In this article, we will describe about the Underwriting of Shares and Debentures. We explain three financial terms, which are mostly used in this article.
The three Financial terms are as Follows
Now, let’s have a look at the meaning of Shares, Debentures and Underwriting
Shares are a unit of ownership in an organisation or corporation. They are a part of the company capitals. Those individuals, who are getting shares from any company, are called “Shareholders”. When a company wants to borrow and increase their capital, they issue their shares in the market for their investors. However, companies also require refunding the amount from their Net Profit. Therefore, shares play a significant role in the lives of companies and investors / shareholders.
Debenture is an instrument which is used by the corporations and government for getting a loan from public and it is given under the company’s Stamp Act. Corporations and Government can secure their debentures on company assets and they issue these as long term loans. In debentures, companies are required to announce the fixed return at the time of issuing. Therefore, holders knows that, how much amount they will get in future by issuer. Debentures have various advantages for holders and issuer.
Holders get an advantage of freely transferable and a fixed amount. It implies that, holders knows that how much amount they will get in future, therefore, they do not takes any worry about their payment and in general, debentures are freely transferable by their holder to others. Therefore, holders have a right to transfer their shares to anyone before their redemption.
However, the disadvantages are that the holders of debentures do not have any voting rights and on the other hand, an interest, which is given by company, is charged against their profits.
Underwriting refers to a guarantee, which is given by a large financial service provider i.e. Banks, Insurance companies, etc., to issuer for receiving a certain minimum amount of cash by their investment in purchasing new securities. Therefore, these financial institutions purchase a lot of securities in price set from a corporation and to the public, this is known as “Underwriting”. In the process of underwriting, the large financial service providers are also known as “Underwriter”.

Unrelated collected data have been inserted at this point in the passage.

/-! ## What a tenant holds (R368, R369) -/

/-- R369, R423: the tenant holds a region in some context, or one that is being scrubbed for it. -/
def Region.heldBy (g : Region) (t : Nat) : Bool := (g.ctxs.any fun c => c.tenant == t) || (g.st != .free && g.tenant == t)

/-- R369: a tenant's rectangle lasts while it holds a region. -/
def dropRect (s : State) (t : Nat) : State :=
  if (List.range 16).any (fun r => (s.region r).heldBy t) then s else s.modTenant t fun x => { x with rect := none }

/-- R369: the permitted shapes. -/
def shapeOk (w h : Nat) : Bool := [(1, 1), (2, 1), (1, 2), (2, 2), (2, 4), (4, 2), (4, 4)].contains (w, h)
/-- R369: the rectangle of a shape that contains a region. -/
def rectOf (r w h : Nat) : Nat × Nat × Nat × Nat := (r % 4 / w * w, r / 4 / h * h, w, h)
/-- R369: the region lies in a rectangle. -/
def inRect (q : Nat × Nat × Nat × Nat) (r : Nat) : Bool :=
  q.1 ≤ r % 4 && r % 4 < q.1 + q.2.2.1 && q.2.1 ≤ r / 4 && r / 4 < q.2.1 + q.2.2.2

/-- A context of a region ends: its network, if one runs in it, ends SEVERED. -/
def endContext (s : State) (c : Context) : State :=
  match c.net with
  | some k => if (s.nets[k]?).any fun n => n.st == .running then endNet s k 3 none else s
  | none => s

/-! ## A process in its slot (R35, R106, R147, R392) -/

/-- R147, R148: the ports of a process, every channel empty. The index of a writer is its place in the list, whatever its RIDX (DEDUCED,
log 35). -/
def portsOf (k : Nat) (n : Net) (p : Proc) : Sparse Port :=
  let mine (e : Ep) : Bool := !e.remote && e.tile == p.tile && e.slot == p.slot
  n.chans.foldl (fun t c =>
    let t := (List.range c.readers.length).foldl (fun t r =>
      match c.readers[r]? with
      | some e => if mine e then Sparse.set {} t e.port
          { bound := true, net := k, ch := c.chid, ix := r, gen := c.gen, arr := List.replicate c.streams 0 } else t
      | none => t) t
    (List.range c.writers.length).foldl (fun t w =>
      match c.writers[w]? with
      | some e => if mine e then Sparse.set {} t e.port
          { bound := true, isW := true, net := k, ch := c.chid, ix := w, gen := c.gen
            free := List.replicate (max 1 c.readers.length) c.cap0 } else t
      | none => t) t) []

/-- R364: the place of a process's slot record: the records stand in PID order. -/
def Net.recordVa (n : Net) (p : Proc) : Word :=
  n.saveVa + BitVec.ofNat 64 (0x208000 * n.procs.countP fun q => q.pid < p.pid)

/-- R232, R392: the windows that a process was cast on with. -/
def Proc.winTable (p : Proc) : Sparse Word :=
  if p.wins.isEmpty then [] else tableOf 1 7 fun j => winStored (p.size * 4096) (p.wins.getD j 0)

/-- R112, R392: the segments that a process was cast on with: those of its CSEGVALID that its code area has. -/
def Proc.segTable (p : Proc) : Sparse Seg :=
  (List.range (min 64 p.size)).foldl (fun t j => if p.cseg.getLsbD j then Sparse.set {} t j { st := .valid } else t) []

/-- The slot of a process before anything is loaded into it, its sysregs at their reset values, which cast-on gives for the windows and
CSEGVALID (R232, R112); SAVEVA is the place of its record (R365). -/
def slotOfProc (k : Nat) (n : Net) (p : Proc) : Slot :=
  { id := { loaded := true, pid := BitVec.ofNat 16 p.pid, tenant := n.tenant, net := k, timing := p.timing, world := p.world
            base := p.base, size := p.size, vlmax := p.vlmax, gids := p.gids }
    eng := { omask := p.omask }
    vec := { vl := p.vlmax, win := p.winTable }
    tr := { saveva := n.recordVa p }
    segs := p.segTable
    ports := portsOf k n p }

/-! ## The command word (R370) -/

/-- R370: the fields of a command word. -/
structure RgnCmd where
  region : Nat
  cmd : Nat
  tenant : Nat
  world : Bool
  ctag : BitVec 8
  rwid : Nat
  rhgt : Nat
  rest : Nat
deriving DecidableEq, Repr

/-- R370: the command word read. -/
def readRgnCmd (w : Word) : RgnCmd :=
  { region := (w.extractLsb' 0 4).toNat, cmd := (w.extractLsb' 4 3).toNat, tenant := (w.extractLsb' 7 5).toNat, world := w.getLsbD 12
    ctag := w.extractLsb' 13 8, rwid := (w.extractLsb' 21 2).toNat, rhgt := (w.extractLsb' 23 2).toNat, rest := (w.extractLsb' 25 39).toNat }

/-- R370: the BADARG checks, for the command `n`. A tenant above 16 names nobody (log 15). -/
def RgnCmd.bad (c : RgnCmd) (n : Nat) : Bool :=
  c.rest != 0 || c.cmd != n || c.rwid == 3 || c.rhgt == 3 || 16 < c.tenant ||
  (n != 0 && (c.world || c.rwid != 0 || c.rhgt != 0)) || ((n == 1 || n == 2) && c.tenant != 0) ||
  ((n == 1 || n == 2 || n == 3) && c.ctag != 0)

/-- The frame of the six commands. -/
def rgnOp (s : State) (d a : Opnd) (n : Nat) (start : RgnCmd → State → State) (k : RgnCmd → State → CtlRes) : Out :=
  ctlOp s d a (fun w s => if (readRgnCmd w).bad n then s else start (readRgnCmd w) s) fun w s =>
    if (readRgnCmd w).bad n then .done 3 s else k (readRgnCmd w) s

/-- A command that never waits. -/
def rgnNow (s : State) (d a : Opnd) (n : Nat) (k : RgnCmd → State → Nat × State) : Out :=
  rgnOp s d a n (fun _ s => s) fun c s => let (st, t) := k c s; .done st t

/-! ## ASSIGN, RELEASE, HALT -/

/-- R371: ASSIGN: the first context of a FREE region, or a further one. -/
def assign (c : RgnCmd) (s : State) : Nat × State :=
  let r := c.region
  let g := s.region r
  let more := (g.st == .assigned || g.st == .running) && g.world == c.world && g.ctxs.length < Config.maxContexts &&
    !g.ctxs.any fun x => x.tenant == c.tenant && x.ctag == c.ctag
  if g.st != .free && !more then (1, s) else
  let w := 2 ^ c.rwid
  let h := 2 ^ c.rhgt
  let q := rectOf r w h
  let held := (List.range 16).any fun j => (s.region j).heldBy c.tenant
  let mine := if held then (s.tenant c.tenant).rect else none
  if !shapeOk w h || (mine.any (· != q)) || (c.world && !s.secureState) then (2, s) else
  let s := s.modTenant c.tenant fun t => { t with rect := some q }
  let x : Context := { tenant := c.tenant, ctag := c.ctag }
  if g.st == .free then
    let s := s.modRegion r fun g =>
      { g with st := .assigned, tenant := c.tenant, world := c.world, ctag := c.ctag, hcause := 0, ctxs := [x] }
    (0, (tilesOf r).foldl (fun s t => s.modTile t fun t => { t with ctag := c.ctag }) s)
  else (0, s.modRegion r fun g => { g with ctxs := g.ctxs ++ [x] })

/-- R371: RELEASE of a non-resident context. -/
def release (c : RgnCmd) (s : State) : Nat × State :=
  let g := s.region c.region
  let isIt (x : Context) : Bool := x.tenant == c.tenant && x.ctag == c.ctag
  let resident := g.tenant == c.tenant && g.ctag == c.ctag
  match g.ctxs.find? isIt with
  | none => (1, s)
  | some x =>
    if resident || !(g.st == .assigned || g.st == .running) || g.switching == some x then (1, s) else
    let s := endContext (s.modRegion c.region fun g => { g with ctxs := g.ctxs.filter fun y => !isIt y }) x
    (0, dropRect s c.tenant)

/-- R371: HALT. -/
def halt (c : RgnCmd) (s : State) : Nat × State :=
  let st := (s.region c.region).st
  if st == .running || st == .assigned then (0, haltRegion s c.region 0 0) else (1, s)

/-! ## Reset (R371-R373) -/

/-- R373: what a slot holds after a cast-on of its process: its sysregs have their reset values; empty where it holds no process. -/
def State.castSlot (s : State) (i : Nat) : Slot :=
  let x := s.slot i
  match (s.nets[x.id.net]?).bind fun n => (n.procs.find? fun p => x.id.loaded && p.pid == x.id.pid.toNat).map fun p => (n, p) with
  | some (n, p) => slotOfProc x.id.net n p
  | none => {}

/-- R372, R373: a slot in reset: queues, buffers and endpoints empty, sysregs at their reset values, those of `c` where cast-on gives
them; registers and the matrix state kept (R250). -/
def Slot.resetSlot (x c : Slot) : Slot :=
  { x with
    id := { x.id with stopped := x.id.loaded, level := 0, plevel := 0 }
    gen := { pc := x.gen.pc, icnt := x.gen.icnt }
    eng := { omask := x.eng.omask }
    vec := { vl := x.id.vlmax, v := x.vec.v, m := x.vec.m, win := c.vec.win, accov := x.vec.accov }
    tr := { saveva := c.tr.saveva }
    segs := c.segs
    ports := [] }

/-- R372: the page requests of a region's words are dropped. -/
def dropRequests (s : State) (r : Nat) : State :=
  let f (p : PageReq) : Option PageReq :=
    if p.regions.all (· == r) then none else some { p with regions := p.regions.filter fun x => x != r }
  admitPages { s with pages := s.pages.filterMap f }

/-- R327, R372: the waits of other regions that a lost region breaks. -/
def raiseBroken (s : State) (waits : List (Nat × Nat)) : State :=
  waits.foldl (fun s (i, gid) =>
    if (s.slot i).id.stopped then s
    else raiseG s i .severed (s.slot i).gen.pc (BitVec.ofNat 64 gid) none none) s

/-- R38: what a region's reset does to the networks. -/
def resetNets (s : State) (g : Region) (r : Nat) : State :=
  (List.range s.nets.length).foldl (fun s k =>
    match s.nets[k]? with
    | none => s
    | some n =>
      if !n.regions.getLsbD r then s
      else if n.st == .validating || n.st == .loading then s.modNet k fun n => { n with st := .rejected, reason := 14, closing := true }
      else if n.st == .running && g.loses k then
        let s := setStatus s k 3 none
        let stop (p : Proc) : Proc := if regionOf p.tile == r && !p.exited then { p with stopped := true } else p
        checkEnd (s.modNet k fun n => { n with procs := n.procs.map stop }) k
      else s) s

/-- R371: a reset reaches a region; one in RESET is affected no further, but for the networks that are being validated or loaded (R38). -/
def resetRegion (s : State) (r : Nat) : State :=
  let g := s.region r
  let note (s : State) : State := if g.st == .free then s else regionEvent s g.tenant (eventRec r 1 g.tenant 0 0 0)
  if g.st == .reset then resetNets (note s) g r else
  let s := note s
  let waits := (brokenWaits s r).filter fun w => regionOf (tileOf w.1) != r
  let s := severRegion (withdraw s r) r
  let s := (slotsOfRegion r).foldl (fun s i => s.modSlot i fun x => x.resetSlot (s.castSlot i)) s
  let s := s.modRegion r fun g =>
    { g with st := .reset, switching := none, after := if g.st == .running then .halted else g.st }
  let s := (tilesOf r).foldl (fun s t => s.modTile t fun t => { t with svec := 0, last := 3 }) s
  let s := resetNets s g r
  let s := dropRequests s r
  let s := { s with host := { s.host with reads := s.host.reads.filter fun q => regionOf (tileOf q.slot) != r }
                    die := if s.die.scrub == 1 && s.die.scrubRgn == r then { s.die with scrub := 2 } else s.die }
  raiseBroken s waits

/-- R373: a VF is being reset while a region of it is in RESET. -/
def resettingDone (s : State) : State :=
  (List.range 17).foldl (fun s k =>
    if (List.range 16).any (fun r => (s.region r).st == .reset && (s.region r).tenant == k) then s
    else s.modFunc k fun f => { f with resetting := false }) s

/-- R371: the 2 us of a RESET end; a paused scrub goes on (R386). -/
def execRegionResetEnd (r : Nat) (s : State) : Out :=
  if (s.region r).st != .reset then .next s else
  let s := s.modRegion r fun g => { g with st := g.after }
  .next (resettingDone
    { s with die := if s.die.scrub == 2 && s.die.scrubRgn == r then { s.die with scrub := 1 } else s.die })

/-- R371: RESET. -/
def execRgncmdReset (d a : Opnd) (s : State) : Out := rgnNow s d a 2 fun c s => (0, resetRegion s c.region)

/-! ## Scrub (R386, R423, R424) -/

/-- R386: the frames of the listed pages, translated as the tenant when the scrub starts. -/
def scrubFrames (s : State) (tenant : Nat) : List (Option (Nat × Nat)) :=
  let i := Config.controlSlot
  let off := (s.die.scrubList.extractLsb' 0 57).toNat
  (List.range (s.die.scrubList.extractLsb' 57 7).toNat).map fun k =>
    if (s.slot i).id.size * 4096 < off + 8 * k + 8 then none else
    let va := (s.dwordAt i (off + 8 * k)).toNat
    if 2 ^ 57 ≤ va then none else
    match walk s tenant (vpnOf va) with
    | .leaf l => if leafTarget l ≤ 11 then some (leafTarget l, leafFrame l) else none
    | _ => none

/-- R371, R423: SCRUB. HCAUSE stays to the end of the scrub (R424). -/
def scrub (c : RgnCmd) (s : State) : Nat × State :=
  let r := c.region
  let g := s.region r
  if !(g.st == .assigned || g.st == .halted) || s.die.scrub == 1 || s.die.scrub == 2 then (1, s) else
  let olds := g.ctxs.map (·.tenant)
  let s := g.ctxs.foldl endContext (s.modRegion r fun g =>
    { g with st := .scrubbing, tenant := c.tenant, ctag := 0, ctxs := [], switching := none })
  let s := { s with die := { s.die with scrub := 1, scrubRgn := r, sramg := 0, dramg := 0, scrubPages := scrubFrames s c.tenant } }
  (0, olds.foldl dropRect s)

/-- R371: SCRUB. -/
def execRgncmdScrub (d a : Opnd) (s : State) : Out := rgnNow s d a 3 scrub
/-- R371: ASSIGN. CMD 6 and 7 return BADARG. -/
def execRgncmdAssign (d a : Opnd) (s : State) : Out := rgnNow s d a 0 assign
/-- R371: HALT. -/
def execRgncmdHalt (d a : Opnd) (s : State) : Out := rgnNow s d a 1 halt
/-- R371: RELEASE. -/
def execRgncmdRelease (d a : Opnd) (s : State) : Out := rgnNow s d a 5 release

/-- R386: every tile of a region zeroed: SRAM, registers, accumulators and matrix state. -/
def zeroRegion (s : State) (r : Nat) : State :=
  (tilesOf r).foldl (fun s t =>
    (slotsOf t).foldl (fun s i => s.putSlot i {}) { s with tiles := Sparse.drop s.tiles t }) s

The amount of compensation is the difference between the sold price and price paid to companies for securities. The entire process can be done through negotiations between the underwriters and issuing company ( it is also called Negotiating underwriting). Underwriters will get an amount while they purchase their securities at the lowest negotiated price.
Well, after discussing about these three terms, we have to make sure that now you have an idea about the meaning of underwriting of shares and debentures.
Underwriting of shares and debentures is a contract, which is made between the company and underwriters. Underwrites promise to company for selling all their securities to public and if any security will be unsold, then they will buy it. For selling his securities, underwriters charge a commission to companies which is also known as “Underwriting Commission”.